Allah’a vermiş olduğumuz, sadece O’nu Rab olarak tanımak şeklindeki ahdimize vefa ve sadakat göstermek, Allah’ın yarattığı mahlukata vefa duygularıyla yaklaşmak, insanın Allah’ın dünyasında bir yer edinmesini sağlamaktadır. Allah’ın gönlüne girebilmemiz için, O’nunla yapmış olduğumuz misaka uymamız lazımdır. Ahde vefa, insanı Allah’a ve insanlara yakın kılmakta, vefakâr insanlar Allah’ın nimetlerinden verimli bir şekilde istifade etme imkanlarına kavuşmaktadırlar. Dünyanın cazibesi, insanı Allah’tan uzaklaştırabilmektedir. Dünyevi servet, şehvet ve şöhretin peşinde koşma sonucu Allah’tan gafil olabilen insan, Allah’a yabancılaşabilmekte ve uzaklaşabilmektedir. Ahde vefa, bütün hayatımızda Allah’ın asli gaye olmasını gerektirmektedir. Dünyevi nitelikte hiçbir şey veya kimse, Allah’ın yerine asli amaç olarak ikame edilemez.
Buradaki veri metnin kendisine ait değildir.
/-! ### Collectives: 0 the request's own data is still to be read, 1 it waits for the other ranks, 2 its result is ready,
3 the group disagrees. -/

def collPlan (s : State) (i : Issuer) (blk : List Byte) : Plan :=
  let op := fieldLE blk 4 1
  let red := fieldLE blk 5 1
  let fmt := fieldLE blk 6 1
  let ft := fieldLE blk 7 1
  let n := fieldLE blk 8 2
  let cnt := fieldLE blk 64 8
  let nar := isNarrow fmt
  { total := 1
    bad := badAt (op ≤ 3) 4 ++ badAt (if op ≤ 1 then red ≤ 2 else red = 0) 5 ++ badAt (fmtOk fmt) 6 ++
      badAt (if nar then ft ≤ 3 else ft = fmt) 7 ++ badAt (1 ≤ n && n ≤ 4096) 8 ++ badAt (fieldLE blk 10 2 < n) 10 ++
      badAt (1 ≤ cnt && cnt < 2 ^ 32 && (!nar || cnt % 8 = 0)) 64 ++ (if nar then [] else nonZero blk 72 4) ++ nonZero blk 76 20
    uses := { at_ := 32, rights := pR, n := fmtBytes fmt cnt } ::
      (if nar then [{ at_ := 32, rights := pR, lo := (fieldLE blk 72 4 : Nat), n := cnt / 8 }] else []) ++
      [{ at_ := 48, rights := pW, n := fmtBytes ft cnt * (if op = 3 then n else 1) }]
    eng := engId s.pkg 2 (engIdx 2 i.fld) }

def execColl (w : LF) (s : State) : Out := engBlock w 0x2B 96 [] collPlan (s := s)

/-- What must agree within a group: n, format, operation and size. -/
def Req.collShape (r : Req) : List Nat := [r.b 8 2, r.b 6 1, r.b 7 1, r.b 4 1, r.b 5 1, r.b 64 8, r.fn / 2 % 8]

/-- The requests of a group that have read their data (R329). -/
def State.collGroup (s : State) (r : Req) : List Req :=
  s.streams.filterMap fun st => st.cur.bind fun q =>
    if q.major = 0x2B && q.ctx = r.ctx && q.x = r.x && q.b 12 4 = r.b 12 4 && q.prog = 1 then some q else none

/-- Neighbours combined; the last of an odd list with the identity. -/
def pairUp {α : Type} (node : α → α → α) (ident : α) : List α → List α
  | a :: b :: l => node a b :: pairUp node ident l
  | [a] => [node a ident]
  | [] => []
/-- The pairwise tree of R92 over a list padded to 2^depth leaves with the identity. -/
def pairTree {α : Type} (node : α → α → α) (ident : α) : Nat → List α → α
  | 0, l => l.headD ident
  | k + 1, l => pairTree node ident k (pairUp node ident l)

/-- The sign of a zero sum in fixed point (R93). -/
def zeroSum (md : RMode) (vs : List FVal) : FVal :=
  if vs.all fun v => v.isZero && v.sign then .zero true
  else if vs.all fun v => v.isZero && !v.sign then .zero false
  else .zero (md = .rdn)

/-- One element combined over the ranks: its code in the result's format, and its flags. With one rank no node combines, and
an IEEE code leaves as it came, a NaN with its payload (R57 speaks of operations that produce a NaN; log 87, DESIGN CHOICE). -/
def combine (red fmt ft : Nat) (md : RMode) (cs : List Nat) (vs : List FVal) : Nat × Nat :=
  let d := treeDepth cs.length
  if isNarrow fmt then
    if vs.any FVal.isNan then (target ft).of md (.nan false)
    else if red = 0 then
      let e := vs.foldl (fun a v => min a v.exp) 0
      let t : Int := vs.foldl (fun a v => a + v.scaled e) 0
      let v : FVal := if t = 0 then zeroSum md vs else .fin (t < 0) t.natAbs e
      (target ft).of md v
    else
      let pick (a b : FVal) : FVal := if a.lt b = (red = 1) then b else a
      (target ft).of md ((vs.tail).foldl pick (vs.headD (.zero false)))
  else if fmt < 4 then
    let f := ieeeFmt fmt
    let ident := if red = 0 then f.pack true 0 else f.inf (red = 1)
    let node (a b : Nat × Nat) : Nat × Nat :=
      let r := if red = 0 then f.add md a.1 b.1 else f.minMax (red = 1) a.1 b.1
      (r.1, a.2 ||| b.2 ||| r.2)
    pairTree node (ident, 0) d (cs.map fun c => (c, 0))
  else
    let w := codeWidth fmt
    let sg := fmt % 2 = 0
    let v (c : Nat) : Int := if sg then toSigned w c else (c : Nat)
    if red = 0 then ((cs.foldl (· + ·) 0) % 2 ^ w, 0)
    else ((cs.tail).foldl (fun a b => if (if red = 1 then v a < v b else v b < v a) then b else a) (cs.headD 0), 0)

/-- The result bytes of a group for each rank, with the flags (R329). Data that is only moved is converted to the result's
format alone (log 40). -/
def collResult (r : Req) (parts : List (List Byte)) : List Byte × Nat :=
  let fmt := r.b 6 1
  let ft := r.b 7 1
  let cnt := r.b 64 8
  let md := rmode (r.fn / 2 % 8)
  let m := fmtBytes fmt cnt
  let cols := parts.map fun b => (unpackCodes fmt cnt (b.take m), (b.drop m).map fun y => y.toNat)
  let join (cs : List (List Nat × List Nat)) : List Byte × Nat :=
    let vs := cs.map fun c => valuesOf fmt c.1 c.2
    let es := (List.range cnt).map fun e =>
      combine (r.b 5 1) fmt ft md (cs.map fun c => c.1.getD e 0) (vs.map fun v => v.getD e (.zero false))
    (packCodes ft (es.map (·.1)), es.foldl (fun a x => a ||| x.2) 0)
  match r.b 4 1 with
  | 0 => join cols
  | 1 => join cols
  | 2 => join (cols.take 1)
  | _ =>
    let rs := cols.map fun c => join [c]
    (rs.flatMap (·.1), rs.foldl (fun a x => a ||| x.2) 0)

/-- The disagreement that a request of a late rank finds: its group has failed, and this rank had not come yet. -/
def State.collLate (s : State) (r : Req) : Option CollFail :=
  s.colls.find? fun c => c.ctx = r.ctx && c.x = r.x && c.tag = r.b 12 4 && !c.seen.contains (r.b 10 2)

/-- The failed groups once ranks l of one have failed too: it is over when all its ranks have, or when one comes again. -/
def State.collNote (s : State) (r : Req) (size : Nat) (l : List Nat) : State :=
  let same (c : CollFail) : Bool := c.ctx = r.ctx && c.x = r.x && c.tag = r.b 12 4
  if (List.range size).all l.contains then { s with colls := s.colls.filter fun c => !same c }
  else { s with colls := s.colls.filter (fun c => !same c) ++ [{ ctx := r.ctx, x := r.x, tag := r.b 12 4, size := size, seen := l }] }

def collBody (r : Req) : Eng ElemRes := do
  let c := r.cap 32
  let d := r.cap 48
  if r.prog = 0 then
    let m := fmtBytes (r.b 6 1) (r.b 64 8)
    if r.b 4 1 = 2 && r.b 10 2 ≠ 0 then modify fun w => { w with r := { w.r with prog := 1 } }
    else
      let b ← eBytes c.obj c.cur m
      let sc ← if isNarrow (r.b 6 1) then eBytes c.obj (c.cur + r.b 72 4) (r.b 64 8 / 8) else pure []
      modify fun w => { w with r := { w.r with prog := 1, buf := b ++ sc } }
    pure { more := true }
  else if r.prog = 1 then
    let s := (← get).s
    let g := s.collGroup r
    let mark (f : Req → Req) : Eng Unit := modify fun w =>
      { w with s := { w.s with streams := w.s.streams.map fun st =>
                        { st with reqs := st.reqs.map fun q => if g.any (·.id = q.id) then f q else q } }, r := f w.r }
    if let some c := s.collLate r then
      modify fun w => { w with s := w.s.collNote r c.size (c.seen ++ [r.b 10 2]) }
      mark fun q => if q.id = r.id then { q with prog := 3 } else q
      pure { more := true }
    else if g.any fun q => q.collShape ≠ r.collShape then
      modify fun w => { w with s := w.s.collNote r (g.foldl (fun a q => max a (q.b 8 2)) 0) (g.map (·.b 10 2)) }
      mark fun q => { q with prog := 3 }
      pure { more := true }
    else
      match (List.range (r.b 8 2)).mapM fun k => g.find? fun q => q.b 10 2 = k with
      | none => eStop (.wait none)
      | some qs =>
        let (b, fl) := collResult r (qs.map (·.buf))
        mark fun q => { q with prog := 2, buf := BitVec.ofNat 8 fl :: b }
        pure { more := true }
  else if r.prog = 2 then
    if r.b 4 1 ≠ 0 || r.b 10 2 = 0 then eWrite d.obj d.cur (r.buf.drop 1)
    eFlags (fieldLE r.buf 0 1)
    pure {}
  else eFault (engTrap 0x93 0 0)

def execCollectivePerform (st : Nat) (s : State) : Out := engStep s (s.engRun st [0x2B] collBody)

/-! ### `nvsub` (R332, R354, R355) -/

/-- The pair is bound to a context (R354, R462). -/
def State.pairOf (s : State) (n ctx : Nat) : Bool :=
  s.host.nvqb.any fun p => p.1 = n && bits p.2.toNat 0 1 = 1 && bits p.2.toNat 35 16 = ctx
/-- Opcodes that `nvsub` takes. -/
def nvOpcodes : List Nat := [0, 1, 2, 4, 5, 8, 9]
/-- Bytes of data that a command moves: whole logical blocks, or ranges of 16 bytes. -/
def nvBytes (b : List Byte) : Nat :=
  let opc := fieldLE b 4 1
  if opc = 1 || opc = 2 || opc = 5 then (fieldLE b 12 2 + 1) * Config.lbaSize (fieldLE b 8 4)
  else if opc = 9 then (fieldLE b 48 1 + 1) * 16 else 0
/-- Bytes of its protection information. -/
def nvMeta (b : List Byte) : Nat :=
  let opc := fieldLE b 4 1
  if opc = 1 || opc = 2 || opc = 5 then (fieldLE b 12 2 + 1) * piBytes (Config.protection (fieldLE b 8 4) % 2) else 0

def nvPlan (pair : Nat) (s : State) (i : Issuer) (blk : List Byte) : Plan :=
  let opc := fieldLE blk 4 1
  let pim := fieldLE blk 5 1
  let data := i.cap 32
  let known := nvOpcodes.contains opc
  let moves := opc = 1 || opc = 2 || opc = 5 || opc = 9
  let rd := if opc = 2 then pW else pR
  let n := nvBytes blk
  let short (c : Cap) (n : Nat) : Bool := c.cur < c.base || c.cur + n > c.top
  { total := 1
    bad := badAt (pim ≤ 1) 5 ++ badAt (!known || n ≤ 2 ^ 20) 12 ++
      badAt (!known || (if moves then !(data.tag && short data n) else data = Cap.null)) 32 ++
      (if pim = 1 then [] else badAt (i.cap 64 = Cap.null) 64) ++ nonZero blk 84 44
    uses := (if known && moves then [{ at_ := 32, rights := rd, n := n }] else []) ++
      (if pim = 1 then [{ at_ := 64, rights := pR + pW, n := nvMeta blk }] else [])
    pins := (if known && moves then [(32, 0, n, opc == 2)] else []) ++ (if pim = 1 then [(64, 0, nvMeta blk, true)] else [])
    eng := engId s.pkg 4 (s.pairPort pair)
    own := if !known then some (engTrap 0x89 i.obj 4) else if !s.pairOf pair i.ctx then some (engTrap 0x8F i.obj pair) else none }

def execNvsub (w : LF) (s : State) : Out :=
  engBlock w 0x2C 128 [w.b] (fun s i blk => nvPlan (s.readReg w.b).toNat s i blk) (s := s)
Sadece Allah’a kul olma ve yeryüzünde O’na iman eden müminler olarak yaşama şeklinde bir ahdimiz olmasına rağmen, Allah’ın dışında sahte ve yapay şeylerle meşgul olmakla hayatımızı geçirmek, ahde vefa haliyle bağdaşmayan akıl ve ahlak dışı bir durumdur. Bu dünyada gerçekleşmesi için sürekli olarak çabalamamız gereken en önemli amacımız, işimiz ve sorumluluğumuz, Allah’a ve yaratılanlara karşı vefakâr insanlar olmaya çalışmaktır.